Kırklareli İl Tarım ve Orman Müdürlüğü ile Trakya Kalkınma Ajansı iş birliğinde yapılan başvurunun değerlendirilmesinin ardından Kırklareli meşe balı, Türk Patent ve Marka Kurumunca (TÜRKPATENT) tescillendi.
İl Tarım ve Orman Müdürü Mehmet Aksoy, AA muhabirine, meşe balının antioksidan değerinin yüksekliğinden dolayı çok değerli olduğunu söyledi.
Meşe palamudunun akıntısından beslenen arılardan elde edilen balın daha çok sağlık açısından tercih edildiğini anlatan Aksoy, üretiminin ise belirli dönemlerde az miktarda olduğunu ifade etti.
Coğrafi işaret almasının ardından meşe balına ilginin daha da arttığını, yurt içi talebin karşılanmasında güçlük yaşandığını vurgulayan Aksoy, “Geçen yıl mevsimden dolayı üretim az oldu. Bu yıl coğrafi işaret aldıktan sonra inşallah bal üretimimizi artırmaya çalışacağız. Bölgemizde 43 bin kovan var. İnşallah 60-70 bine çıkarmayı hedefliyoruz. Bakanlığımızın da yüzlerce hibe desteği var. Bunun üzerinde iyi çalışırsak meşe balını Türkiye’ye hatta bütün Avrupa’ya ihraç etme şansımız olacak.” dedi.
Meşe balının özelliği hakkında bilgi veren Aksoy, “Sabah bir kaşık alırsanız o günkü enerjinizi sağlamış oluyorsunuz. Antioksidan özelliği olduğu için vücudun direncini artırıyor.” ifadelerini kullandı.
“Meşe balı bağışıklık sitemini güçlendiriyor”

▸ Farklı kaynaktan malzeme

@[simp] theorem Block.finish_params (b : Block) (r : Results) (p : Phase) :
    (b.finish r p).params = b.params := rfl
@[simp] theorem Block.finish_inReset (b : Block) (r : Results) (p : Phase) :
    (b.finish r p).inReset = b.inReset := rfl
@[simp] theorem Block.finish_state (b : Block) (r : Results) (p : Phase) :
    (b.finish r p).state = .done := rfl
@[simp] theorem Block.finish_phase (b : Block) (r : Results) (p : Phase) :
    (b.finish r p).phase = p := rfl
@[simp] theorem Block.finish_err (b : Block) (r : Results) (p : Phase) :
    (b.finish r p).err = b.err := rfl
@[simp] theorem Block.finish_op (b : Block) (r : Results) (p : Phase) :
    (b.finish r p).op = b.op := rfl
@[simp] theorem Block.finish_inLen (b : Block) (r : Results) (p : Phase) :
    (b.finish r p).inLen = b.inLen := rfl
@[simp] theorem Block.finish_outLen (b : Block) (r : Results) (p : Phase) :
    (b.finish r p).outLen = BitVec.ofNat 32 r.outLen := rfl
@[simp] theorem Block.finish_tableLen (b : Block) (r : Results) (p : Phase) :
    (b.finish r p).tableLen = BitVec.ofNat 32 r.tableLen := rfl
@[simp] theorem Block.finish_streamLen (b : Block) (r : Results) (p : Phase) :
    (b.finish r p).streamLen = BitVec.ofNat 32 r.streamLen := rfl
@[simp] theorem Block.finish_symCount (b : Block) (r : Results) (p : Phase) :
    (b.finish r p).symCount = BitVec.ofNat 32 r.symCount := rfl
@[simp] theorem Block.finish_entries (b : Block) (r : Results) (p : Phase) :
    (b.finish r p).entries = BitVec.ofNat 32 r.entries := rfl
@[simp] theorem Block.finish_mem (b : Block) (r : Results) (p : Phase) :
    (b.finish r p).mem = b.mem := rfl
@[simp] theorem Block.finish_work (b : Block) (r : Results) (p : Phase) :
    (b.finish r p).work = Work.empty := rfl
@[simp] theorem Block.finish_epoch (b : Block) (r : Results) (p : Phase) :
    (b.finish r p).epoch = b.epoch := rfl

@[simp] theorem Block.illegal_params (b : Block) (o : BitVec 4) :
    (b.illegal o).params = b.params := rfl
@[simp] theorem Block.illegal_inReset (b : Block) (o : BitVec 4) :
    (b.illegal o).inReset = b.inReset := rfl
@[simp] theorem Block.illegal_state (b : Block) (o : BitVec 4) :
    (b.illegal o).state = .failed := rfl
@[simp] theorem Block.illegal_phase (b : Block) (o : BitVec 4) :
    (b.illegal o).phase = .noPhase := rfl
@[simp] theorem Block.illegal_err (b : Block) (o : BitVec 4) :
    (b.illegal o).err = .illegalCommand := rfl
@[simp] theorem Block.illegal_op (b : Block) (o : BitVec 4) :
    (b.illegal o).op = o := rfl
@[simp] theorem Block.illegal_inLen (b : Block) (o : BitVec 4) :
    (b.illegal o).inLen = b.inLen := rfl
@[simp] theorem Block.illegal_outLen (b : Block) (o : BitVec 4) :
    (b.illegal o).outLen = 0 := rfl
@[simp] theorem Block.illegal_tableLen (b : Block) (o : BitVec 4) :
    (b.illegal o).tableLen = 0 := rfl
@[simp] theorem Block.illegal_streamLen (b : Block) (o : BitVec 4) :
    (b.illegal o).streamLen = 0 := rfl
@[simp] theorem Block.illegal_symCount (b : Block) (o : BitVec 4) :
    (b.illegal o).symCount = 0 := rfl
@[simp] theorem Block.illegal_entries (b : Block) (o : BitVec 4) :
    (b.illegal o).entries = 0 := rfl
@[simp] theorem Block.illegal_mem (b : Block) (o : BitVec 4) :
    (b.illegal o).mem = b.mem := rfl
@[simp] theorem Block.illegal_work (b : Block) (o : BitVec 4) :
    (b.illegal o).work = Work.empty := rfl
@[simp] theorem Block.illegal_epoch (b : Block) (o : BitVec 4) :
    (b.illegal o).epoch = b.epoch := rfl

Hacettepe Üniversitesi Biyoloji Bölümü Arı ve Arı Ürünleri Uygulama ve Araştırma Merkezinden Doç. Dr. Aslı Özkök ise Kırklareli meşe balının adeta şifa kaynağı olduğunu dile getirdi.
Özkök, şöyle konuştu:
“Meşe ağaçlarında yapılan anatomik çalışmalara ek olarak meşe ballarında mikroskobik analizler yapılmış, salgı ballarında rastlanan balçiği elementleri görülmüştür. Balçiği, tatlı, viskoz, bazen sıvı veya kristal halde bitkilerde bulunan ve arılar tarafından toplanarak salgı balına dönüştürülen bir maddedir. Balçiği, çam balında olduğu gibi yaprak veya gövdeyi delerek beslenebilen böceklerin çıkartılarından oluşabilir ya da meşe balında olduğu gibi bitkilerin yaprak, meyve, gövde gibi salgılarından da dışarı salınabilir. Dışarı salınan bu yapışkan sıvı ağaçlara bulaşmakta veya kuru havalarda kristalleşerek yere düşmektedir.”
Çalışmalarda meşe balında önemli antioksidan ve bileşenlere rastlandığını anlatan Özkök, “Antioksidan oranı oldukça yüksek meşe balının bağışıklık sistemini artırıcı etkisinin olduğunu söyleyebiliriz.” dedi.
“Kuveyt, Lübnan ve Mısır gibi ülkelerden talep var”
Meşe balı üreticisi Emrah Akol ise bala ilginin her geçen gün arttığını, yurt içi ve dışı talebi karşılamak için yoğun çaba gösterdiklerini söyledi.
Yeni tip koronavirüs (Kovid-19) sürecinin de bala ilgiyi artırdığına işaret eden Akol, şunları kaydetti:
“Balımız genellikle haziranın sonları ile ağustosun başları arasında oluyor. Verim yıllara göre değişkenlik gösteriyor. 2020 sezonunda üretim, yağışların fazla olmasından, sıcaklıkların birden yükselmesinden dolayı düşüktü. Kovan ortalaması neredeyse 2-3 kilogramlara kadar düştü. Ama 2019 bereketliydi. Kovan ortalaması 15 kilogramın üzerindeydi. Şimdi büyük şarküteriler ve restoranlar ile Kuveyt, Lübnan, Mısır gibi ülkelerden talep var. Meşe balının en fazla satıldığı yer İstanbul ve Ankara gibi büyük şehirler.”